AIX: Artificial Intelligence eXtensions

A clean, pythonic facade for common AI operations that abstracts away provider-specific details and complexities.

Philosophy: Make AI interactions as simple and intuitive as Python itself, while maintaining the power and flexibility needed for production use.

Installation

pip install aix

aix is a headless facade and keeps its hard dependencies minimal — the base install only pulls in litellm (the provider backend) and config2py (for reading API keys / config).

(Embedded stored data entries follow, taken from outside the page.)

/-- One recovery pulse. -/
theorem rounds_pulse {p : Bool} {b : State} {r : Run} {n : Nat} (hq : b.phy = ⟨none, false⟩) (hn : r.step = n)
    (hl : n + 4 < r.prog.length) (h0 : r.prog[n]? = some (.sclDrive false)) (h1 : r.prog[n + 1]? = some (.delay Config.T_PHASE))
    (h2 : r.prog[n + 2]? = some (.sclDrive true)) (h3 : r.prog[n + 3]? = some (.delay Config.T_PHASE)) :
    runTurns (rounds p 4) (b.at r) = .next (({ b with
      pins.sclLevel := true, trace := b.trace ++ [plain (.scl false), plain (.scl true)] } : State).at (r.goto (n + 4))) := by
  subst hn
  rw [rounds_succ (t := ({ b with pins.sclLevel := false, trace := b.trace ++ [plain (.scl false)] } : State).at
      (r.goto (r.step + 1))) (by
        rw [seqStep_run (r := r) rfl h0, MuOp.run, advance, advanceTo_lt (by omega)]
        simp [driveScl, log, logFlagged, plain, hq]) hq,
    rounds_succ (t := ({ b with pins.sclLevel := false, trace := b.trace ++ [plain (.scl false)] } : State).at
      (r.goto (r.step + 2))) (by
        rw [seqStep_run (r := r.goto (r.step + 1)) rfl h1, MuOp.run, advance, advanceTo_lt (by simp only; omega)]) hq,
    rounds_succ (t := ({ b with
        pins.sclLevel := true, trace := b.trace ++ [plain (.scl false), plain (.scl true)] } : State).at
      (r.goto (r.step + 3))) (by
        rw [seqStep_run (r := r.goto (r.step + 2)) rfl h2, MuOp.run, advance, advanceTo_lt (by simp only; omega)]
        simp [driveScl, log, logFlagged, plain, hq]) hq,
    rounds_succ (t := ({ b with
        pins.sclLevel := true, trace := b.trace ++ [plain (.scl false), plain (.scl true)] } : State).at
      (r.goto (r.step + 4))) (by
        rw [seqStep_run (r := r.goto (r.step + 3)) rfl h3, MuOp.run, advance, advanceTo_lt (by simp only; omega)]) hq]
  rfl

/-- `m` recovery pulses. -/
theorem rounds_pulses {p : Bool} {b : State} {r : Run} {n : Nat} (m : Nat) (hq : b.phy = ⟨none, false⟩) (hn : r.step = n)
    (hi : r.iter = 0) (hl : n + 4 * m < r.prog.length) (hm : b.pins.sclLevel = true ∨ 0 < m)
    (h : ∀ k, k < m → r.prog[n + 4 * k]? = some (.sclDrive false) ∧ r.prog[n + 4 * k + 1]? = some (.delay Config.T_PHASE) ∧
      r.prog[n + 4 * k + 2]? = some (.sclDrive true) ∧ r.prog[n + 4 * k + 3]? = some (.delay Config.T_PHASE)) :
    runTurns (rounds p (4 * m)) (b.at r) = .next (({ b with
      pins.sclLevel := true, trace := b.trace ++ pulseRecords m } : State).at (r.goto (n + 4 * m))) := by
  induction m generalizing b r n with
  | zero =>
    have hr : r.goto (n + 4 * 0) = r := by subst hn; cases r; simp_all
    rw [hr]
    rcases hm with hm | hm
    · simp [rounds, pulseRecords, ← hm]
    · omega
  | succ m ih =>
    have h0 := h 0 (by omega)
    rw [show 4 * (m + 1) = 4 + 4 * m by omega]
    refine (rounds_then (rounds_pulse hq hn (by omega) h0.1 h0.2.1 h0.2.2.1 h0.2.2.2)).trans
      ((ih (n := n + 4) (by exact hq) rfl rfl (by show n + 4 + 4 * m < r.prog.length; omega) (.inl rfl) (fun k hk => ?_)).trans ?_)
    · have := h (k + 1) (by omega)
      rwa [show n + 4 * (k + 1) = n + 4 + 4 * k by omega] at this
    · simp [pulseRecords, Nat.add_assoc]

/-- The recovery segment where the first sample is high: two steps, no pulse, no pin change. -/
theorem rounds_recovery_high {p : Bool} {b : State} {r : Run} {sdas : List Bool} (hq : b.phy = ⟨none, false⟩)
    (hn : r.step = 0) (h : Segment r.prog 0 recovery) (he : b.env.sdas = true :: sdas) :
    runTurns (rounds p 2) (b.at r) = .next (advanceTo recoveryLength { r with sda := true } { b with
      status := { b.status with recovered := false, stuck := false }
      env := { b.env with sdas := sdas }
      trace := b.trace ++ [plain (.sda true)] }) := by
  have hl : 38 ≤ r.prog.length := by
    have h1 := segment_le h (by simp [recovery])
    have h2 : recovery.length = 38 := rfl
    omega
  have h0 : r.prog[0]? = some .sdaSample := by have := segment_at (k := 0) h rfl; simpa using this
  have h1 : r.prog[1]? = some (.brHigh recoveryLength) := by have := segment_at (k := 1) h rfl; simpa using this
  rw [rounds_succ (t := ({ b with env.sdas := sdas, trace := b.trace ++ [plain (.sda true)] } : State).at
      { r with step := 1, iter := 0, sda := true }) (by
        rw [seqStep_run (r := r) rfl (hn ▸ h0), MuOp.run, advance, advanceTo_lt (by simp only; omega)]
        simp [sampleSda, log, logFlagged, plain, hq, Env.takeSda, he, hn]) hq,
    rounds_succ (s := State.at _ _) (by rw [seqStep_run (r := { r with step := 1, iter := 0, sda := true }) rfl h1]) ?_]
  · refine congrArg Host.Outcome.next ?_
    simp only [MuOp.run, if_true, foundHigh]
    rfl
  · simp only [MuOp.run, if_true]
    rw [advanceTo_eq]
    exact hq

Optional capabilities live in extras and are imported lazily, raising a clear install hint if their backend is missing:

pip install "aix[image]"      # image generation helpers (Pillow)
pip install "aix[video]"      # local text-to-video (diffusers, torch)
pip install "aix[discovery]"  # model discovery via OpenRouter / Ollama (requests)
pip install "aix[google]"     # legacy Google Gemini backend
pip install "aix[openai]"     # legacy OpenAI (oa) backend
pip install "aix[all]"        # all optional backends

Quick Start

from aix import chat, embeddings, prompt_func, models
from aix import generate_image, text_to_speech, transcribe

# Simple chat
response = chat("What is 2+2?")
print(response)  # "The answer is 4."

# Create prompt-based functions
translate = prompt_func("Translate to French: {text}")
result = translate(text="Hello world")
print(result)  # "Bonjour le monde"

# Get embeddings
vecs = list(embeddings(["hello", "world"]))
print(len(vecs))  # 2

# Generate images
image = generate_image("A serene mountain landscape")
image.save("landscape.png")

# Text to speech
audio = text_to_speech("Hello, world!")
audio.save("hello.mp3")

# Speech to text
text = transcribe("recording.mp3")

# Discover available models
models.discover()
print(list(models)[:5])  # ['openai/gpt-4o', 'openai/gpt-4o-mini', ...]

Configuration

aix works with zero configuration — every function ships with sensible default models. When you want to change which model a function uses by default (and related parameters like temperature, image size, or TTS voice), there is a single source of truth: aix.config.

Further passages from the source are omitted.